## YOUR INSTRUCTIONS
The lines needed are those from the start of the records through the line holding "let v := ofBytes (g.data.take 96)", each copied exactly.

[Stored data entries]

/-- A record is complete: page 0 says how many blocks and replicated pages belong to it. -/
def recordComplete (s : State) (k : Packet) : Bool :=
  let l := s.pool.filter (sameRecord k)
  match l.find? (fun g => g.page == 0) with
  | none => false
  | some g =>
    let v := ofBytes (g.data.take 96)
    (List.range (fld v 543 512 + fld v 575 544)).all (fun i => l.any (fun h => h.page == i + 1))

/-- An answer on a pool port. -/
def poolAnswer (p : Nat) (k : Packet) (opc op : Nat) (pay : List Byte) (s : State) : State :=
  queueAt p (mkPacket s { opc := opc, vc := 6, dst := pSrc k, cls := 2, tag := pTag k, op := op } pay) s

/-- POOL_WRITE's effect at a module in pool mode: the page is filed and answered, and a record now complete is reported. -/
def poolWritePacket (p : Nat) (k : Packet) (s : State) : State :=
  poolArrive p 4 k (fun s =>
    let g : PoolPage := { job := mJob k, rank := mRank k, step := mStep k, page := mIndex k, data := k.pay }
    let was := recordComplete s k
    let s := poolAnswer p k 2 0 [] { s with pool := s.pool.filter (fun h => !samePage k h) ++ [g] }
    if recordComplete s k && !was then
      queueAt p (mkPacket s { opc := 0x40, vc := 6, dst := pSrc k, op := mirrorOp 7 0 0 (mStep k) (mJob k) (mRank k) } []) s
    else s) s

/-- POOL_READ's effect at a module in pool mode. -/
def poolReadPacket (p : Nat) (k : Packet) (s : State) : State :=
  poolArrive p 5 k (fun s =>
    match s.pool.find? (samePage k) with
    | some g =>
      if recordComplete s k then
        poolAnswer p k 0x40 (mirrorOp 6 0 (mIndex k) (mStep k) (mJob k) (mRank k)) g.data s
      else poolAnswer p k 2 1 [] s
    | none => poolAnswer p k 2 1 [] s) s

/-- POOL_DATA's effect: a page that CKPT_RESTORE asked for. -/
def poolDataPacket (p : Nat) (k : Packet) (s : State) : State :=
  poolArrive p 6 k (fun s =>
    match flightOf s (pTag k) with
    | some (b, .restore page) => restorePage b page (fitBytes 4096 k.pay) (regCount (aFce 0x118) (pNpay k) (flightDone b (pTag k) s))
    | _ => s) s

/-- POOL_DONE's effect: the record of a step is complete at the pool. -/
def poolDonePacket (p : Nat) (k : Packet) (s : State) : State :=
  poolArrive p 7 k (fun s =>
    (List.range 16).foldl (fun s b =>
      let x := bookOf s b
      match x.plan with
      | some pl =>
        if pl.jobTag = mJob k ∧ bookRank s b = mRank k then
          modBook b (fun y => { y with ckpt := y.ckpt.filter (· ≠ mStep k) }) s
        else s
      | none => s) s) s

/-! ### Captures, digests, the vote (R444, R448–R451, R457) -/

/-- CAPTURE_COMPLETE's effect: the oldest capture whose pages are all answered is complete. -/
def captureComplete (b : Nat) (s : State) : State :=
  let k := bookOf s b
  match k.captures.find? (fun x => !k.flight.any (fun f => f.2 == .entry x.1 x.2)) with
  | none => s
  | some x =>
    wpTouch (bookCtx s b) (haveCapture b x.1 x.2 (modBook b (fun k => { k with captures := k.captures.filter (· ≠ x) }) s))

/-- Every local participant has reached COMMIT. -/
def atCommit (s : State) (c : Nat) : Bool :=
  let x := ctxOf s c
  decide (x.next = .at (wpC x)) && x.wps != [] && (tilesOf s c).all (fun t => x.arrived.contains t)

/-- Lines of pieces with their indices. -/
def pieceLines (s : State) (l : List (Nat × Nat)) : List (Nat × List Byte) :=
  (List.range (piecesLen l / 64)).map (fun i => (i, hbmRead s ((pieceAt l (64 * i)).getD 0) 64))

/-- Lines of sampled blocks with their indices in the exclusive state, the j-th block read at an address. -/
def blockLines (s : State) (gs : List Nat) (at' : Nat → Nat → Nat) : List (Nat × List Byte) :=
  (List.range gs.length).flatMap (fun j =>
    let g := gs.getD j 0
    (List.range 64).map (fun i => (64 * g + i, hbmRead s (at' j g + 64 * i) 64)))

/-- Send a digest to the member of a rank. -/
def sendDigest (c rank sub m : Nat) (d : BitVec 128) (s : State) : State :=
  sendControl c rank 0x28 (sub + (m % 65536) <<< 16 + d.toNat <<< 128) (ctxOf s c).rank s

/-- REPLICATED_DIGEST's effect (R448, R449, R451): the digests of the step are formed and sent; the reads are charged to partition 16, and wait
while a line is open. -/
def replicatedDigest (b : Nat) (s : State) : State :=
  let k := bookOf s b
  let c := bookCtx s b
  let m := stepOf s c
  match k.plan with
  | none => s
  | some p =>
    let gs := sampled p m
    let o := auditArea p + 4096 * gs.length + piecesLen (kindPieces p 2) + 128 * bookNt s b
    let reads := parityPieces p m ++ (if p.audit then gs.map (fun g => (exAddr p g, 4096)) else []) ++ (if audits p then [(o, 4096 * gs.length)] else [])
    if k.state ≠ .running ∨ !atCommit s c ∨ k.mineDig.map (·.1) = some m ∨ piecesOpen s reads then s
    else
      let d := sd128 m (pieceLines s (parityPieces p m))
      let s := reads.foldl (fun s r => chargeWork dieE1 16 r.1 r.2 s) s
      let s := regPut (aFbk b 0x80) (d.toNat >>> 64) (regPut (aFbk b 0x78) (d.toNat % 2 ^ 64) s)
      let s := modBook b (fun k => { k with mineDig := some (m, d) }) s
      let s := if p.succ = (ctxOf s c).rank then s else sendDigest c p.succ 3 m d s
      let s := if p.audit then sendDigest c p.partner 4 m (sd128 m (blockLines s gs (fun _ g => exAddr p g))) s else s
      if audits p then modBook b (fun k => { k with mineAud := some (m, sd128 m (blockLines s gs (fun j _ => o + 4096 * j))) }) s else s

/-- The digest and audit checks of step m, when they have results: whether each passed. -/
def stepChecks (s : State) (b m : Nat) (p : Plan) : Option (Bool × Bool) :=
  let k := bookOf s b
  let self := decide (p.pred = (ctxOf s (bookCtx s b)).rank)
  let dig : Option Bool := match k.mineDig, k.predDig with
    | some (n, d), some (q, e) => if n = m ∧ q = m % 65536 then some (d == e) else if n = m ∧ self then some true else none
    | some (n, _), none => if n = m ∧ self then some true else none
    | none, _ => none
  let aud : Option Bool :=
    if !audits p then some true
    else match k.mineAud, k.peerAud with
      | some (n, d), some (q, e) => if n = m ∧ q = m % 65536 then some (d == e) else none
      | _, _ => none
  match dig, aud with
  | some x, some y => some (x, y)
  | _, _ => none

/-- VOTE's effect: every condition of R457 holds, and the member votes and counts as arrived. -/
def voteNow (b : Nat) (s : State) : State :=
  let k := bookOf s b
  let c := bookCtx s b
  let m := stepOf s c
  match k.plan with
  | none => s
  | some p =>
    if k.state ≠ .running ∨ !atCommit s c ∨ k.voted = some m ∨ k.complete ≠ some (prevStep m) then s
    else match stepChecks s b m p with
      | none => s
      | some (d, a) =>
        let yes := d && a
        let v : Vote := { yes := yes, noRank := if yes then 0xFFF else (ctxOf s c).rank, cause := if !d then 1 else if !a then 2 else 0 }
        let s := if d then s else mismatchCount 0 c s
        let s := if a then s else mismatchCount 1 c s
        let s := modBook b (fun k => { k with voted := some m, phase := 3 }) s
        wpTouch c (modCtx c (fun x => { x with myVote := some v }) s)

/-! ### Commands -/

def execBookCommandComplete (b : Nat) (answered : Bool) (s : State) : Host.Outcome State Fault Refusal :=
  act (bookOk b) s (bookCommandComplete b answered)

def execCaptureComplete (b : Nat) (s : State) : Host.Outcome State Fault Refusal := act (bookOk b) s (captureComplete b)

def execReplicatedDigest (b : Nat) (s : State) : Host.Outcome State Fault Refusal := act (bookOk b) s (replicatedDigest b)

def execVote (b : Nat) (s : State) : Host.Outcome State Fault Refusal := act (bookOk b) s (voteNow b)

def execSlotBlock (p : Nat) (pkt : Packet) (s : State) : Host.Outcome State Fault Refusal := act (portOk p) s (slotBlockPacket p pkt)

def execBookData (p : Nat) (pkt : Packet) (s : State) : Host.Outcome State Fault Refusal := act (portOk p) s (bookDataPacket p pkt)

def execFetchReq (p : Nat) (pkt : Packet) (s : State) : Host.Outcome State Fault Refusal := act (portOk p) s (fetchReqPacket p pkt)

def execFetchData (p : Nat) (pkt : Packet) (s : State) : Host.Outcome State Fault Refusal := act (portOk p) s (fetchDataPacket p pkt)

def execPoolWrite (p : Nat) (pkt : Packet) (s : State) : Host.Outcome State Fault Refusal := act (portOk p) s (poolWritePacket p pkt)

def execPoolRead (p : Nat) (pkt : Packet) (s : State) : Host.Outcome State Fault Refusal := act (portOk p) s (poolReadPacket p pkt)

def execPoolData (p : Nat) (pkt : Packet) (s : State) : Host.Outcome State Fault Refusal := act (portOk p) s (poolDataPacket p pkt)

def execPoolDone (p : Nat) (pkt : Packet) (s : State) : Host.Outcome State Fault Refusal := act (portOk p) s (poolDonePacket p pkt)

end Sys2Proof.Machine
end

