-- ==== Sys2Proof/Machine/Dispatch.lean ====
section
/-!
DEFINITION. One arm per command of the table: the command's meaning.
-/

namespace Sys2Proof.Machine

## TASK OUTPUT
/-- A record is complete: page 0 says how many blocks and replicated pages belong to it. -/
def recordComplete (s : State) (k : Packet) : Bool :=
  let l := s.pool.filter (sameRecord k)
  match l.find? (fun g => g.page == 0) with
  | none => false
  | some g =>
    let v := ofBytes (g.data.take 96)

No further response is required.